Recent Reads from Mandy and Gordy

March 2023

Some recent reads recommended by our Libraries team (and others!) with links to our catalogue so you can place your hold immediately.

From Mandy, City of Unley staff member

Lessons in chemistry by Bonnie Garmus  

Lessons in chemistry

by Bonnie Garmus

Chemist Elizabeth Zott is not your average woman. In fact, Elizabeth Zott would be the first to point out that there is no such thing as an average woman. But it's the 1960s and her all-male team at Hastings Research Institute takes a very unscientific view of equality. Except one: Calvin Evans, the lonely, brilliant, Nobel Prize-nominated grudge holder who falls in love with -- of all things -- her mind. True chemistry results. Like science, though, life is unpredictable. Which is why a few years later Elizabeth Zott finds herself not only a single mother but also the reluctant star of America's most beloved cooking show Supper at Six. Elizabeth's unusual approach to cooking ('combine one tablespoon acetic acid with a pinch of sodium chloride') proves revolutionary. But as her following grows, not everyone is happy. Because, as it turns out, Elizabeth Zott isn't just teaching women to cook. She's daring them to change the status quo.

From Mandy: Lessons in Chemistry by Bonnie Garmus was a delightfully unexpected read.  So good, I inhaled it in two sittings (a book too good to put down).  Highly entertaining, surprising, inspiring and a call to action that will resonate with every woman.   A book that provides courage to do what we are chemically designed to do!
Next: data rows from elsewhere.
-- ==== Sys2Proof/Machine/Package.lean ====
section
/-!
DEFINITION. Sys2Proof/Machine/Package.lean: what stands at each ball of the package (R490 to R496), the rails (R498, R502), the states of
the low-speed pins (R504), and the test access port (R511).
-/

namespace Sys2Proof.Machine

/-- R498: the rails that the board supplies. -/
inductive Rail where
  | core | sram | aon | pll | fuse | io | ddrq | ddrPhy | lane | laneH | pcie | pcieH
  deriving DecidableEq, Repr

/-- R498: nominal voltage in mV (VDD_CORE: the value at which the regulator must start, R499), tolerance in thousandths, and the
greatest current in mA. -/
def Rail.limits : Rail → Nat × Nat × Nat
  | .core => (850, 30, 60000) | .sram => (800, 30, 8000) | .aon => (800, 50, 200) | .pll => (850, 30, 150)
  | .fuse => (1800, 50, 150) | .io => (1800, 50, 300) | .ddrq => (500, 30, 4000) | .ddrPhy => (850, 30, 3000)
  | .lane => (850, 30, 6000) | .laneH => (1200, 30, 2000) | .pcie => (850, 30, 1500) | .pcieH => (1200, 30, 500)

/-- R502: the group in which the board brings a rail up. -/
def Rail.group : Rail → Nat
  | .io | .fuse => 1
  | .aon | .pll | .core | .sram | .ddrPhy | .lane | .pcie => 2
  | .laneH | .pcieH | .ddrq => 3

/-- R501: the rail that a monitor's number names. -/
def monitoredRail (n : Nat) : Option Rail :=
  ([.core, .sram, .aon, .ddrq, .ddrPhy, .lane, .laneH, .io, .fuse] : List Rail)[n]?

/-- What a ball carries. -/
inductive Ball where
  | vss
  | reserved
  | supply (r : Rail)
  | signal (name : String)
  deriving DecidableEq, Repr

/-- R493: the balls of a quad's band by band row and by column counted from the package's edge. -/
def laneBall (quad r c : Nat) : Ball :=
  let lane := "LANE" ++ toString (4 * quad + r / 2)
  if r = 8 then (if c = 3 then .signal ("LANE" ++ toString quad ++ "_RCAL") else .vss)
  else if r % 2 = 0 then
    match c with
    | 1 => .signal (lane ++ "_TXP") | 2 => .signal (lane ++ "_TXN") | 4 => .signal (lane ++ "_RXP") | 5 => .signal (lane ++ "_RXN") | _ => .vss
  else match c with | 2 | 5 => .supply .lane | 3 => .supply .laneH | _ => .vss

/-- R494: the names of a row of a Beam block that carries signals at every place; an empty name is VSS, a dash VDDQ_DDR. -/
def beamRow : Nat → List String
  | 1 => ["DQ0_A", "DQ1_A", "", "DQ2_A", "DQ3_A", "", "DQ0_B", "DQ1_B", "", "DQ2_B", "DQ3_B"]
  | 2 => ["DQ4_A", "DQ5_A", "", "DQ6_A", "DQ7_A", "", "DQ4_B", "DQ5_B", "", "DQ6_B", "DQ7_B"]
  | 3 => ["DMI0_A", "RDQS0T_A", "RDQS0C_A", "WCK0T_A", "WCK0C_A", "-", "DMI0_B", "RDQS0T_B", "RDQS0C_B", "WCK0T_B", "WCK0C_B"]
  | 4 => ["", "-", "", "-", "", "ZQ", "", "-", "", "-", ""]
  | 5 => ["DQ8_A", "DQ9_A", "", "DQ10_A", "DQ11_A", "", "DQ8_B", "DQ9_B", "", "DQ10_B", "DQ11_B"]
  | 6 => ["DQ12_A", "DQ13_A", "", "DQ14_A", "DQ15_A", "", "DQ12_B", "DQ13_B", "", "DQ14_B", "DQ15_B"]
  | 7 => ["DMI1_A", "RDQS1T_A", "RDQS1C_A", "WCK1T_A", "WCK1C_A", "-", "DMI1_B", "RDQS1T_B", "RDQS1C_B", "WCK1T_B", "WCK1C_B"]
  | 8 => ["CA0_A", "CA1_A", "CA2_A", "CKT_A", "CKC_A", "CA3_A", "CA0_B", "CA1_B", "CA2_B", "CKT_B", "CKC_B"]
  | 9 => ["CA4_A", "CA5_A", "CA6_A", "CS0_A", "CS1_A", "CA3_B", "CA4_B", "CA5_B", "CA6_B", "CS0_B", "CS1_B"]
  | _ => []

/-- R494: the ball at row r and column k of the block of Beam channel b. -/
def beamBall (b r k : Nat) : Ball :=
  let n := (beamRow r).getD k ""
  if n = "" then .vss else if n = "-" then .supply .ddrq else .signal ("DDR" ++ toString b ++ "_" ++ n)

/-- R495: the balls of the top left corner. -/
def controlBall (row col : Nat) : Ball :=
  let names : List (List String) :=
    [["REF25_IN", "", "PORST_N", "WRST_N", "FAULT_N", "TESTEN"], [], ["TCK", "TMS", "TDI", "TDO", "TRST_N"],
     ["AVS_CLK", "AVS_MDATA", "AVS_SDATA", "VCORE_SNS_P", "VCORE_SNS_N"],
     ["THERM_DA", "THERM_DC", "PCIE_PERST_N", "PCIE_CLKREQ_N", "PCIE_WAKE_N", "DDR_RESET_N"],
     ["FL_CLK", "FL_CS_N", "FL_DQS", "FL_RESET_N"], ["FL_DQ0", "FL_DQ1", "FL_DQ2", "FL_DQ3"],
     ["FL_DQ4", "FL_DQ5", "FL_DQ6", "FL_DQ7"]]
  match row, col with
  | 2, 2 | 2, 3 => .supply .pll
  | 2, 4 | 2, 5 | 9, 4 | 9, 5 => .supply .aon
  | 9, 1 | 9, 2 => .supply .fuse
  | 3, 6 | 4, 6 | 6, 5 | 7, 5 | 8, 5 | 9, 3 => .supply .io
  | _, _ => let n := (names.getD (row - 1) []).getD (col - 1) ""; if n = "" then .vss else .signal n

/-- R495: the balls of the top right corner, by row and by column counted from 51. -/
def audioBall (row k : Nat) : Ball :=
  if row = 9 then (match (["AUD_RXBCK", "AUD_RXFS", "AUD_TXBCK", "AUD_TXFS"] : List String)[k]? with | some n => .signal n | none => .vss)
  else match (["_SCK", "_WS", "_SD"] : List String)[k]? with | some n => .signal ("AUD" ++ toString (row - 1) ++ n) | none => .vss

/-- R495: the balls of the bottom left corner. -/
def pcieBall (row col : Nat) : Ball :=
  let lane := toString (row - 46)
  if row = 54 then
    match col with | 1 => .signal "PCIE_REFCLK_P" | 2 => .signal "PCIE_REFCLK_N" | 4 => .signal "PCIE_RCAL" | _ => .vss
  else match col with
    | 1 => .signal ("PCIE_TXP" ++ lane) | 2 => .signal ("PCIE_TXN" ++ lane) | 4 => .signal ("PCIE_RXP" ++ lane)
    | 5 => .signal ("PCIE_RXN" ++ lane) | _ => .vss

/-- R495: the balls of the bottom right corner. -/
def pulseBall (row col : Nat) : Ball :=
  if row = 54 then (if col = 51 || col = 52 then .supply .io else .vss)
  else match col with
    | 51 => .signal ("TP" ++ toString (row - 46)) | 53 => .signal ("CAP" ++ toString (row - 46)) | 54 => .supply .io | _ => .vss

/-- R496: the balls of the core field, rows 10 to 45 and columns 7 to 48. -/
def fieldBall (row col : Nat) : Ball :=
  if row ≤ 11 || 44 ≤ row then
    (if col % 2 = 1 then .vss else .supply (if row = 10 || row = 45 then .ddrq else .ddrPhy))
  else if col = 7 then (if 32 ≤ row then .supply .pcie else .vss)
  else if col = 8 then (if 36 ≤ row then .supply .pcieH else .vss)
  else if 27 ≤ col && col ≤ 28 && 17 ≤ row && row ≤ 27 then .reserved
  else if (row + col) % 2 = 1 then .vss
  else .supply (if row ≤ 13 || 42 ≤ row then .sram else .core)

/-- R490, R492: the ball at a row and a column, each from 1 to 54. -/
def ballAt (row col : Nat) : Ball :=
  if row ≤ 9 then
    (if col ≤ 6 then controlBall row col else if col ≤ 50 then beamBall ((col - 7) / 11) row ((col - 7) % 11) else audioBall row (col - 51))
  else if row ≤ 45 then
    (if col ≤ 6 then laneBall ((row - 10) / 9) ((row - 10) % 9) col
     else if 49 ≤ col then laneBall (4 + (row - 10) / 9) ((row - 10) % 9) (55 - col)
     else fieldBall row col)
  else if col ≤ 6 then pcieBall row col
  else if col ≤ 50 then beamBall (4 + (col - 7) / 11) (55 - row) ((col - 7) % 11)
  else pulseBall row col

/-! ## Pins (R504) -/

/-- R504: what stands at a pin: a level, no drive with or without a 50 kΩ pull, or what the block that owns the pin drives. -/
inductive PinState where
  | low
  | released
  | input (pullUp pullDown : Bool)
  | owner
  deriving DecidableEq, Repr

/-- R504: the low-speed pins by group. -/
inductive PinGroup where
  | fault | pulse | capture | audio | flashSelect | flashData | dramReset | testUp | testDown | avs
  deriving DecidableEq, Repr

/-- R504: the state of a group of pins; `ported` says whether a pin of the audio group belongs to an enabled port. -/
def pinState (s : State) (ported : Bool) : PinGroup → PinState
  | .fault => if s.power.inReset || deviceState s == 5 || deviceState s == 6 then .low else .released
  | .pulse => if s.power.inReset then .low else .owner
  | .capture => if s.power.inReset then .input false true else .input false false
  | .audio => if s.power.inReset || !ported then .input false true else .owner
  | .flashSelect => if s.power.inReset then .input true false else .owner
  | .flashData => if s.power.inReset then .input false true else .owner
  | .dramReset => if s.power.ddrReset then .low else .owner
  | .testUp => .input true false
  | .testDown => .input false true
  | .avs => if s.power.inReset then .input false false else .owner

/-! ## The test access port (R511) -/

/-- R511: IDCODE. -/
def tapIdcode : BitVec 32 := 0x291404D3

/-- R511: the standard of IEEE 1149 by which the TAP serves a ball, 1 or 6; none for a ball that carries no signal. The PCIe
sidebands count with the low-speed balls (R491). -/
def tapStandard : Ball → Option Nat
  | .signal n =>
    let sideband := n == "PCIE_PERST_N" || n == "PCIE_CLKREQ_N" || n == "PCIE_WAKE_N"
    some (if n.startsWith "LANE" || (n.startsWith "PCIE" && !sideband) then 6 else 1)
  | _ => none

end Sys2Proof.Machine
end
Request a copy via our catalogue

 

From Gordy, our Collections Officer:

Miss Dior : a story of courage and couture by Justine Picardie  

Miss Dior : a story of courage and couture

by Justine Picardie

Miss Dior is a story of freedom and fascism, beauty and betrayal, roses and repression, and how the polished surface of fashion conceals hidden depths. It paints a portrait of the enigmatic woman behind the designer Christian Dior: his beloved younger sister Catherine, who inspired his most famous perfume and shaped his vision of femininity. Justine Picardie's journey takes her to Occupied Paris, where Christian honed his couture skills while Catherine dedicated herself to the French Resistance, until she was captured by the Gestapo and deported to the German concentration camp of Ravensbrück. With access to the Dior family homes and archives, Picardie's research into Catherine's courageous life shines a new light on Christian Dior's legendary work, and reveals how his enchanting 'New Look' emerged out of the shadows of his sister's suffering. Tracing the wartime paths of the Dior siblings leads Picardie deep into other hidden histories, and different forms of resistance and sisterhood. She explores what it means to believe in beauty and hope, despite our knowledge of darkness and despair, and discovers the timeless solace of the natural world in the aftermath of devastation and destruction.
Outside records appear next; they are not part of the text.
-- ==== Sys2Proof/Tests/Witness4.lean ====
section
/-!
SUPPORT. Sys2Proof/Tests/Witness4.lean: for each clause of the statements on the Beam, the Shuttle, the Governor, the supplies, the counters,
storage and the machine as a whole, a state and operands that meet its hypotheses.
-/

namespace Sys2Proof.Tests

set_option Elab.async false

open Sys2Proof.Machine

theorem wit_SustainedBandwidth : ∀ p : Fin 3, ([8533, 7500, 6400] : List Nat)[p.val]?.isSome = true := by decide

/-! ## The Beam -/

/-- A transaction of the DRAM, and the state in which it holds tag 3. -/
def dramTxn (addr len : Nat) (data : Option Bytes) (reference : Bool) : Txn :=
  { master := 11, stream := 0, target := .dram, addr := addr, len := len, wdata := data, reference := reference }
def flying (t : Txn) (x : BeamChSt) : State :=
  let s := { up 0 with fab := { (up 0).fab with inflight := [(3, { txn := t })] } }
  { s with beam := { s.beam with channels := [(beamChannel t.addr, x)] } }

/-- Read entries that are held: so many reserved ones and so many others. -/
def heldEntries (reserved others : Nat) : BeamChSt :=
  { reads := List.replicate reserved { txn := 1, master := 11, unit := 11, addr := 0, len := 64, reserved := true, since := 0, seq := 0 }
          ++ List.replicate others { txn := 1, master := 11, unit := 11, addr := 0, len := 64, reserved := false, since := 0, seq := 0 } }

/-- The hypotheses that every request has, the entries its units need, and the entries held. -/
def requestIs (s : State) (k reserved others : Nat) : Bool :=
  match AMap.find? s.fab.inflight 3 with
  | some f => !f.accepted && !f.done && f.txn.target == .dram && !s.beam.failed && s.beam.trained && !outOfRange s f.txn.addr &&
      (unitsOf f.txn.addr f.txn.len).length == k && reservedUsed (s.bch (beamChannel f.txn.addr)) == reserved &&
      unreservedUsed (s.bch (beamChannel f.txn.addr)) == others && !orderHolds s 3 f.txn
  | none => false

theorem wit_ReservedReadEntries :
    (∀ e ∈ ([(false, 0, 124), (false, 64, 125), (true, 63, 127), (true, 64, 124), (true, 62, 127)] : List (Bool × Nat × Nat)),
      requestIs (flying (dramTxn 0x100 256 none e.1) (heldEntries e.2.1 e.2.2)) 4 e.2.1 e.2.2 = true) ∧
    (dramTxn 0 64 none true).loomReference = true ∧ { dramTxn 0 64 none true with master := 10 }.loomReference = false ∧
    (let s := flying (dramTxn 0 64 none false) {}
     let s := { s with fab := { s.fab with inflight := [(2, { txn := dramTxn 0 64 none false }), (3, { txn := dramTxn 0 64 none false })] } }
     orderHolds s 3 (dramTxn 0 64 none false) = true) ∧
    4 ≤ 128 - 124 ∧ 128 - 125 < 4 ∧ (64 - 63) + (128 - 127) < 4 ∧ 4 ≤ (64 - 64) + (128 - 124) := by decide +kernel

/-- A queued write of one unit. -/
def wentry (seq : Nat) (raised : Option Nat) : WriteEntry :=
  { master := 11, unit := 4, data := [(0, 1), (1, 2)], since := 0, seq := seq, raised := raised }

theorem wit_BeamTakesRequests :
    (let s := flying (dramTxn 0x100 64 none false) {}
     requestIs s 1 0 0 = true ∧ (s.bch (beamChannel 0x100)).room (dramTxn 0x100 64 none false) = true ∧ 0x100 % 64 + 64 ≤ 64) ∧
    (let s := flying (dramTxn 0x13F 1 (some [7]) false) {}
     requestIs s 1 0 0 = true ∧ (s.bch (beamChannel 0x13F)).room (dramTxn 0x13F 1 (some [7]) false) = true ∧ 0x13F % 64 + 1 ≤ 64) ∧
    (let s := flying (dramTxn 0x100 2 none false) { writes := [wentry 1 none] }
     newestMeeting (s.bch (beamChannel 0x100)).writes 0x100 2 = some (wentry 1 none) ∧ (wentry 1 none).covers 0x100 2 = true) ∧
    (let s := flying (dramTxn (16 * 2 ^ 30 - 524288) 64 none false) {}
     outOfRange s (16 * 2 ^ 30 - 524288) = true ∧ outOfRange s (16 * 2 ^ 30 - 524289) = false) ∧
    (let s := flying (dramTxn 0 64 none false) {}
     let u := { s with beam := { s.beam with failed := true } }
     u.beam.failed = true) := by decide +kernel

/-- Channel 7 of the Beam, after so many periods. -/
def beam7 (ticks : Nat) (x : BeamChSt) : State :=
  withObjs { up ticks with beam := { (up 0).beam with channels := [(7, x)] } } [(K.beamRefreshPostponeMax, 8), (K.beamWriteHighWatermark, 48), (K.beamWriteLowWatermark, 16)]

/-- A read entry of channel 7. -/
def rentry (seq : Nat) (issued retried : Bool) : ReadEntry :=
  { txn := 3, master := 26, unit := 0, addr := 0x700, len := 64, reserved := false, since := 0, seq := seq, issued := issued, retried := retried }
From Gordy:  Inventive and captivating, and shaped by Picardie’s own journey, Miss Dior examines the legacy of Christian Dior, the secrets of postwar France, and the unbreakable bond between two remarkable siblings.

Most important, it shines overdue recognition on a previously overlooked life, one that epitomized courage and also embodied the astonishing capacity of the human spirit to remain undimmed, even in the darkest circumstances. 

One woman informed Dior’s vision more than any other: his sister, Catherine, a Resistance fighter, concentration camp survivor, and cultivator of rose gardens who inspired Dior’s most beloved fragrance, Miss Dior. Yet the story of Catherine’s remarkable life—so different from her famous brother’s—has never been told, until now.

Drawing on the Dior archives and extensive research, Justine Picardie’s Miss Dior is the long-overdue restoration of Catherine Dior’s life. The siblings’ stories are profoundly intertwined: in Occupied France, as Christian honed his couture skills, Catherine dedicated herself to the Resistance, ultimately being captured by the Gestapo and sent to Ravensbruck, the only Nazi camp solely for women. Seeking to trace Catherine’s story as well as her influence on her brother, Picardie travelled to the significant places of Catherine’s life.

A time in history that still continues to astound and confound me and how the role of  beauty has helped towards healing after times of unimaginable but all too real suffering.  Highly recommended.